String Ambiguity in Python

In Python there are three semantic types when handling character strings:

  1. Text: by nature can be part of internationalization processes. See Unicode for a standard for the representation, and handling of text in most of the world’s writing systems.

    In Python 2 there is an special type unicode to process text, but sometimes str is also used encoding the content; but in Python 3 str is always represented as Unicode.

  2. Technical Strings: those used for for some special object names (classes, functions, modules, …); the __all__ definition in modules, identifiers, etc. Those values most times requires necessarily to be instances of str type. Try next in Python 2:

    >>> class Foobar(object):
    ...    pass
    >>> Foobar.__name__ = u'foobar'
    TypeError: can only assign string to xxx.__name__, not 'unicode'
    

    In Python 2 str and bytes are synonymous; but in Python 3 are different types and bytes is exclusively used for binary strings.

  3. Binary Strings: binary data (normally not readable by humans) represented as a character string.
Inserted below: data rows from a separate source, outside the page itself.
-- ==== Sys2Proof/Laws/Encoding.lean ====
section
/-! SUPPORT. The fields of an assembled command word (30_encoding.md R80): each field reads back what was laid out. -/

namespace Sys2Proof

/-- OP of an assembled word. -/
@[simp] theorem opField_layoutWord (v : BitVec 2) (w : BitVec 6) (off : BitVec 7) (op : BitVec 4) :
    opField (layoutWord v w off op) = op := by
  apply BitVec.eq_of_getLsbD_eq
  intro k hk
  simp only [opField, layoutWord, BitVec.getLsbD_extractLsb', BitVec.getLsbD_append]
  interval_cases k <;> simp

/-- OFFSET of an assembled word. -/
@[simp] theorem offField_layoutWord (v : BitVec 2) (w : BitVec 6) (off : BitVec 7) (op : BitVec 4) :
    offField (layoutWord v w off op) = off := by
  apply BitVec.eq_of_getLsbD_eq
  intro k hk
  simp only [offField, layoutWord, BitVec.getLsbD_extractLsb', BitVec.getLsbD_append]
  interval_cases k <;> simp

/-- WIDTH of an assembled word. -/
@[simp] theorem widthField_layoutWord (v : BitVec 2) (w : BitVec 6) (off : BitVec 7) (op : BitVec 4) :
    widthField (layoutWord v w off op) = w := by
  apply BitVec.eq_of_getLsbD_eq
  intro k hk
  simp only [widthField, layoutWord, BitVec.getLsbD_extractLsb', BitVec.getLsbD_append]
  interval_cases k <;> simp

/-- VAR of an assembled word. -/
@[simp] theorem varField_layoutWord (v : BitVec 2) (w : BitVec 6) (off : BitVec 7) (op : BitVec 4) :
    varField (layoutWord v w off op) = v := by
  apply BitVec.eq_of_getLsbD_eq
  intro k hk
  simp only [varField, layoutWord, BitVec.getLsbD_extractLsb', BitVec.getLsbD_append]
  interval_cases k <;> simp

/-- The pattern of EXTU, EXTS and the layout they share (R83). -/
theorem layoutWord_and_extract (w : BitVec 6) (off : BitVec 7) (op : BitVec 4) :
    layoutWord 0 w off op &&& 0xFFC080FF = layoutWord 0 0 0 op := by
  apply BitVec.eq_of_getLsbD_eq
  intro k hk
  simp only [layoutWord, BitVec.getLsbD_and, BitVec.getLsbD_append]
  interval_cases k <;> simp

/-- The pattern of EXTP24 (R83). -/
theorem layoutWord_and_packed (off : BitVec 7) (op : BitVec 4) :
    layoutWord 0 0 off op &&& 0xFFFF80FF = layoutWord 0 0 0 op := by
  apply BitVec.eq_of_getLsbD_eq
  intro k hk
  simp only [layoutWord, BitVec.getLsbD_and, BitVec.getLsbD_append]
  interval_cases k <;> simp

/-- The pattern of ATTACH (R83). -/
theorem layoutWord_and_attach (v : BitVec 2) (op : BitVec 4) :
    layoutWord v 0 0 op &&& 0xFCFFFFFF = layoutWord 0 0 0 op := by
  apply BitVec.eq_of_getLsbD_eq
  intro k hk
  simp only [layoutWord, BitVec.getLsbD_and, BitVec.getLsbD_append]
  interval_cases k <;> simp

/-- The low byte of a word under a mask that covers it, which holds OP (R83: "the match values differ in bits 3:0"). -/
theorem opField_and {w m : Word} (h : opField m = 0xF) : opField (w &&& m) = opField w := by
  apply BitVec.eq_of_getLsbD_eq
  intro k hk
  have hm : (opField m).getLsbD k = true := by rw [h]; interval_cases k <;> rfl
  simp only [opField, BitVec.getLsbD_extractLsb', BitVec.getLsbD_and] at hm ⊢
  simp_all

end Sys2Proof
end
In Python 3 the main built-in type for this concept is bytes.

Mismatch Semantics Comparison

In Python 2 series, equal comparison for unicode an str types don’t ever match. The following example fails in that version:

>>> s = 'λ'
>>> u = u'λ'
>>> u == s
False

Also a UnicodeWarning is issued with message “Unicode equal comparison failed to convert both arguments to Unicode - interpreting them as being unequal.

To correctly compare, use the same type. For example:

>>> from xoutil.eight.text import force
>>> force(s) == force(u)
True

Compatibility Modules

Xoutil has a Python 2 and 3 compatibility package named eight. So these issues related to ambiguity when handling strings (see Text versus binary data) are dealt in the sub-modules:

These modules can be used transparently in both Python versions.

Encoding Hell

To represent a entire range of characters is used some kind of encoding system. Maybe the trending top is the UTF family.

This complex diversity, even when strictly necessary for most applications, represents an actual “hell” for programmers.

For more references see codecs standard module. Also the xoutil.future.codecs, and xoutil.eight.text extension modules.

Changes in 1.8.0 in xoutil.string.

  • xoutil.future.codecs: Moved here functions force_encoding(), safe_decode(), and safe_encode().

  • xoutil.eight.string: Technical string handling. In this module:

    • force(): Replaces old safe_str, and force_str versions.

    • safe_join(): Replaces old version in future module. This function is useless, it’s equivalent to:

      force(vale).join(force(item) for item in iterator)
      
    • force_ascii(): Replaces old normalize_ascii. This function is safe and the result will be of standard str type containing only equivalent ASCII characters from the argument.

  • xoutil.eight.text: Text handling, strings can be part of internationalization processes. In this module:

    • force(): Replaces old safe_str, and force_str versions, but always returning the text type.

    • safe_join(): Replaces old version in future module, but in this case always return the text type. This function is useless, it’s equivalent to:

      force(vale).join(force(item) for item in iterator)
      
  • capitalize_word function was completely removed, use instead standard method word.capitalize().

  • Functions capitalize, normalize_name, normalize_title, normalize_str, parse_boolean, parse_url_int were completely removed.

  • normalize_unicode was completely removed, it’s now replaced by xoutil.eight.text.force().

  • hyphen_name was moved to xoutil.cli.tools.

  • strfnumber was moved as an internal function of ‘xoutil.future.datetime’:mod: module.

  • Function normalize_slug is now deprecated. You should use now slugify().